• **TASK GOAL**:
Go line by line through the entries below and copy those containing the string "objRead".

• **RECORDS FOR PROCESSING**:
----------

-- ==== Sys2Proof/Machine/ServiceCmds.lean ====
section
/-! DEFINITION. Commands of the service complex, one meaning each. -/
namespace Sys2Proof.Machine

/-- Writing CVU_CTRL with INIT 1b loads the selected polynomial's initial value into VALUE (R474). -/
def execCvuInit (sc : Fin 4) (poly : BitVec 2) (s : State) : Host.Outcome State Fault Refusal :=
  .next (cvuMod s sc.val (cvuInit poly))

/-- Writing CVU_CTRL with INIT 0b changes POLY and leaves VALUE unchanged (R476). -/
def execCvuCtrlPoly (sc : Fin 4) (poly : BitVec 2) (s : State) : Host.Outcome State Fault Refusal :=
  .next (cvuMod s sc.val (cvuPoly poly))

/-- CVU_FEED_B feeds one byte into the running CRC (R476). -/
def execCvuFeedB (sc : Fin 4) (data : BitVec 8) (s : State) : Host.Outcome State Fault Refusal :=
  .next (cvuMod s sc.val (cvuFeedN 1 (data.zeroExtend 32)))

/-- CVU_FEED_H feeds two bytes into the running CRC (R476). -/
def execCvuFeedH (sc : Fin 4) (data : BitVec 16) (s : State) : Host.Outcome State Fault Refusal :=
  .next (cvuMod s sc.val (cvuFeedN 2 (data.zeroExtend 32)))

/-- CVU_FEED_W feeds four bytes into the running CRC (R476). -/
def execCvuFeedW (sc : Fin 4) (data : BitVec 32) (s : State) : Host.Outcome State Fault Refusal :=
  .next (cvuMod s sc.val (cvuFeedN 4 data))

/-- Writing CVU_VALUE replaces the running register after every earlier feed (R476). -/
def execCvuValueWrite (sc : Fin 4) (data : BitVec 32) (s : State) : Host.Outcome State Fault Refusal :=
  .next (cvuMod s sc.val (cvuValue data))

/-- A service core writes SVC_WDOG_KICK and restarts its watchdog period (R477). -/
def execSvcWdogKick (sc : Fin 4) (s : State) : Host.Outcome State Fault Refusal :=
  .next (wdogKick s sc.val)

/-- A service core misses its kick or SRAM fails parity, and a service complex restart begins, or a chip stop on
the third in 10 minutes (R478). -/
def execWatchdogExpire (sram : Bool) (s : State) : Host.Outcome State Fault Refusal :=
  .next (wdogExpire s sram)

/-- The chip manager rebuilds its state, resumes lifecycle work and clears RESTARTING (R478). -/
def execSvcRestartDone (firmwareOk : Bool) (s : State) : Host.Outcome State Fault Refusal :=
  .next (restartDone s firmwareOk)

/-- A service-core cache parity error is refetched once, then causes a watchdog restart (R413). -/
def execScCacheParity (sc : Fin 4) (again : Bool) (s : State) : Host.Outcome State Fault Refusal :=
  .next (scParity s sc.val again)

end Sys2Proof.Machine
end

----------

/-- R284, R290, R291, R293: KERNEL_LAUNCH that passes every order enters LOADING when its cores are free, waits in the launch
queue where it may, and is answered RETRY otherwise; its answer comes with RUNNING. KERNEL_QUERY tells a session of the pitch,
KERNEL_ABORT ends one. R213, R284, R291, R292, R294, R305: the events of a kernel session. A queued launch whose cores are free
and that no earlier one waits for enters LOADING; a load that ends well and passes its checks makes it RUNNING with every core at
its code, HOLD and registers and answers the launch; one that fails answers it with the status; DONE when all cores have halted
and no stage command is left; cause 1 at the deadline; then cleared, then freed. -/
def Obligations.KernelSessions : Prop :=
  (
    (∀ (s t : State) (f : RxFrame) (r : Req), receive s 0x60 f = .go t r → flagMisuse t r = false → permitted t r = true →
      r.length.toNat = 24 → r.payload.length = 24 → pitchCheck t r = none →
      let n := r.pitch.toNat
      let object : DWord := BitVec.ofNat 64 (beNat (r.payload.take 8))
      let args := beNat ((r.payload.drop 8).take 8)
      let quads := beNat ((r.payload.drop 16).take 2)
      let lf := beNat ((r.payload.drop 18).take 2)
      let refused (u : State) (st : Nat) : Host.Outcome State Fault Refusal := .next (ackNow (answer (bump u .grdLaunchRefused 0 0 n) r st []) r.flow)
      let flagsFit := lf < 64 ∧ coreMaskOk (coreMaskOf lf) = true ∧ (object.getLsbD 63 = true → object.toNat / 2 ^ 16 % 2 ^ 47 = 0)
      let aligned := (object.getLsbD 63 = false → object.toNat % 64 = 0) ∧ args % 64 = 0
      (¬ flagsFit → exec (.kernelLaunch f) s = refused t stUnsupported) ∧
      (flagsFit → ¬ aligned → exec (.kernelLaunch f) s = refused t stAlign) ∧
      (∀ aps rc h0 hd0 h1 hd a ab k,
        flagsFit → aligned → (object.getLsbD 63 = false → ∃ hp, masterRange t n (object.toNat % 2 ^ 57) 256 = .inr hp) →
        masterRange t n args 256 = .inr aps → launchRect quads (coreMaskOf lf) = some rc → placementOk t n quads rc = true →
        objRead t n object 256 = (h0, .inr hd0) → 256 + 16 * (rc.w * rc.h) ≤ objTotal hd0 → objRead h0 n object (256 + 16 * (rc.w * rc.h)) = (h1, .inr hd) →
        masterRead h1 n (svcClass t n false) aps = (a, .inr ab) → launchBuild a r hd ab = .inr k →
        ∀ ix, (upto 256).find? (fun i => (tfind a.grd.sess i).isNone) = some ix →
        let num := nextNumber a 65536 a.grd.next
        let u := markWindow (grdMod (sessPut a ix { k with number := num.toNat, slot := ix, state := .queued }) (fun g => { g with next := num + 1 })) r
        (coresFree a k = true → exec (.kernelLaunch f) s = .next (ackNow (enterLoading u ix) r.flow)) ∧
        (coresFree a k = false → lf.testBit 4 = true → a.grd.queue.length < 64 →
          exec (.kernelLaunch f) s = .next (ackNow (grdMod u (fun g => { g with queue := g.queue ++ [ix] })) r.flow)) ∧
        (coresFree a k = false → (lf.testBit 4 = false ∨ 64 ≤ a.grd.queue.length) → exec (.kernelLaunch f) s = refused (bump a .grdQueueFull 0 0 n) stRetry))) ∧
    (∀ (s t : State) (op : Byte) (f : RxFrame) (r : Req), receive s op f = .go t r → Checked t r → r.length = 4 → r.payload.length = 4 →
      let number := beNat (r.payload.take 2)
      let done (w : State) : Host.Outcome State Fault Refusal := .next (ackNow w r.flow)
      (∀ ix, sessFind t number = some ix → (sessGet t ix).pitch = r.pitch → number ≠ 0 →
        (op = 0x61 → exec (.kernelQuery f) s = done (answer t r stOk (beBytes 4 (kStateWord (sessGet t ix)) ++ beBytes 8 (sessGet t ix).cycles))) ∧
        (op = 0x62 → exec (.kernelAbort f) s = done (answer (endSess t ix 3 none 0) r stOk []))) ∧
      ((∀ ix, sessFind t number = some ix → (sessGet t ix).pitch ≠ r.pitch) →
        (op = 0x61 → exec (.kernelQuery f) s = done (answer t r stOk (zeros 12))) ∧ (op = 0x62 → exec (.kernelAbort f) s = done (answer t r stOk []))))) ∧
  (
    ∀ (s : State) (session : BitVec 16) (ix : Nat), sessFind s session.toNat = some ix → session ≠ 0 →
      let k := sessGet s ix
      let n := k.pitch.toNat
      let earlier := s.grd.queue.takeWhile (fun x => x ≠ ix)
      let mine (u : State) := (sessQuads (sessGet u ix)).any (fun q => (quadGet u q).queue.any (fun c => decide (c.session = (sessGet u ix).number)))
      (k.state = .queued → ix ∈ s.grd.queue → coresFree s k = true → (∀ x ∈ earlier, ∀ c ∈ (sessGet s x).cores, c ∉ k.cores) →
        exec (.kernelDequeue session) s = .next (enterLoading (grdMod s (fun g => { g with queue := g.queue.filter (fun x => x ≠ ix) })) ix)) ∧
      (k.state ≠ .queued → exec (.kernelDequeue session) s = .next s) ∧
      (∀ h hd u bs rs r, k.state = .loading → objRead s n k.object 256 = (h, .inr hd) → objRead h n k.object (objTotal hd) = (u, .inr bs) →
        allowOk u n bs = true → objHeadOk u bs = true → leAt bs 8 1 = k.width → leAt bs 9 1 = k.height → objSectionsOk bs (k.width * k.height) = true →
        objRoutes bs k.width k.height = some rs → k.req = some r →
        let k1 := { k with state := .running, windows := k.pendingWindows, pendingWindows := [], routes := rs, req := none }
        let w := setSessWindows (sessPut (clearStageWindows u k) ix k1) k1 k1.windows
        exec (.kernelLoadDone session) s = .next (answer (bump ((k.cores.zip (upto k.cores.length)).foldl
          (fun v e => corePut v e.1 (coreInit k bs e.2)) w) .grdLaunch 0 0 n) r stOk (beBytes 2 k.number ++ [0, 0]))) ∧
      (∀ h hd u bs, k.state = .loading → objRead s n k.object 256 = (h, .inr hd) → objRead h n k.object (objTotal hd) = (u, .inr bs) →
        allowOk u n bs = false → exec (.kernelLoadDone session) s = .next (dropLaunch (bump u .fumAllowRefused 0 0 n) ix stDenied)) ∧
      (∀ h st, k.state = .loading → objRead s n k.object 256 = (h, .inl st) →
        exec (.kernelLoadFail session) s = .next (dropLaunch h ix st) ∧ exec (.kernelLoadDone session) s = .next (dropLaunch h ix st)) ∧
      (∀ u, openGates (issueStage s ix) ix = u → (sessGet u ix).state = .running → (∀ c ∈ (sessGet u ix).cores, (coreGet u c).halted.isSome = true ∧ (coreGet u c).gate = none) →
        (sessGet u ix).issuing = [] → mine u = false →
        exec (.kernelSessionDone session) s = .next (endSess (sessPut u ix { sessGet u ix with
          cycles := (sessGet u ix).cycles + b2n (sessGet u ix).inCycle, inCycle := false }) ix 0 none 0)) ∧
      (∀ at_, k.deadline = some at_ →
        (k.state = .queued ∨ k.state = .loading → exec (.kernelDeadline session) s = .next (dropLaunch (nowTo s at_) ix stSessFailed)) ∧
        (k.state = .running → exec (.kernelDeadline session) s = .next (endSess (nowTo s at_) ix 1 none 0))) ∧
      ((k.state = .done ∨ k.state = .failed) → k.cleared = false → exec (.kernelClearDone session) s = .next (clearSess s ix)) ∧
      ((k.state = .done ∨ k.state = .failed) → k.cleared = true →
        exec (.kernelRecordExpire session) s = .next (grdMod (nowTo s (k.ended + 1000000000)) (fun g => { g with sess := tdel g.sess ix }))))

----------

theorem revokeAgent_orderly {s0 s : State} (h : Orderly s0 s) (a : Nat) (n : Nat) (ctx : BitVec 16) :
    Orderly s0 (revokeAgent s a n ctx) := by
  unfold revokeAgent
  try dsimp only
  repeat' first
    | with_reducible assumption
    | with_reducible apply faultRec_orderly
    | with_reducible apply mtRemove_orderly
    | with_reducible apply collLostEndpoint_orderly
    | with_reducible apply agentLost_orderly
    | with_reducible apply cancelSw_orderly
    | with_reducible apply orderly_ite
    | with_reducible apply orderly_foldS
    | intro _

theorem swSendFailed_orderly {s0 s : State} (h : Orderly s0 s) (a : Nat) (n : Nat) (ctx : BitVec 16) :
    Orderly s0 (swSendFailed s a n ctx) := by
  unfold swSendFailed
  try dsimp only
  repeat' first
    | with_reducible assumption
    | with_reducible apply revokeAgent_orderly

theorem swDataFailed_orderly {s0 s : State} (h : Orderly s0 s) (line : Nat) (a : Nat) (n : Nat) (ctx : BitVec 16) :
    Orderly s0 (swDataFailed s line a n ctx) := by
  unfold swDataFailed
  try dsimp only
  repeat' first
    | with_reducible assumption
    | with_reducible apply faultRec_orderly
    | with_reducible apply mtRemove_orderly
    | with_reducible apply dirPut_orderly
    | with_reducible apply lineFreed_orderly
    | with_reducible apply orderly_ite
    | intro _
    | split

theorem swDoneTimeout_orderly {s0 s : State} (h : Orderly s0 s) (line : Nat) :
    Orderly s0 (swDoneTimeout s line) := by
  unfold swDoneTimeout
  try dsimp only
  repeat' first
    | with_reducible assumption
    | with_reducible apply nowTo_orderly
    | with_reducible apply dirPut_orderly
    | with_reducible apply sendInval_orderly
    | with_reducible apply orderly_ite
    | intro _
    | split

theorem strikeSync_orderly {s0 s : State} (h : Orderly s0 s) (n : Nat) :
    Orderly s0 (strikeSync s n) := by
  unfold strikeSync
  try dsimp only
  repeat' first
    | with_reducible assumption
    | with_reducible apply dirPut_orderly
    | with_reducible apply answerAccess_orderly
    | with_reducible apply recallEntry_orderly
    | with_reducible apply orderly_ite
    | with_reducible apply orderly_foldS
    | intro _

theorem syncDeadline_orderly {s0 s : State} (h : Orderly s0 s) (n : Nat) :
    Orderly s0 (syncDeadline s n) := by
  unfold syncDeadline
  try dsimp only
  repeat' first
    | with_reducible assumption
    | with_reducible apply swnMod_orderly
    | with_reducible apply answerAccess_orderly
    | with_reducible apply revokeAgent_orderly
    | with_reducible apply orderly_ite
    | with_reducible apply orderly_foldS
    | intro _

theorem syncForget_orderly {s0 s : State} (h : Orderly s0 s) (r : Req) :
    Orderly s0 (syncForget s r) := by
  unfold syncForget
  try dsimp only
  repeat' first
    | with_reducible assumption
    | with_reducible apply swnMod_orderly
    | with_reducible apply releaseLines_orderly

----------

• **YOUR SOLUTION**:
        objRead t n object 256 = (h0, .inr hd0) → 256 + 16 * (rc.w * rc.h) ≤ objTotal hd0 → objRead h0 n object (256 + 16 * (rc.w * rc.h)) = (h1, .inr hd) →
      (∀ h hd u bs rs r, k.state = .loading → objRead s n k.object 256 = (h, .inr hd) → objRead h n k.object (objTotal hd) = (u, .inr bs) →
      (∀ h hd u bs, k.state = .loading → objRead s n k.object 256 = (h, .inr hd) → objRead h n k.object (objTotal hd) = (u, .inr bs) →
      (∀ h st, k.state = .loading → objRead s n k.object 256 = (h, .inl st) →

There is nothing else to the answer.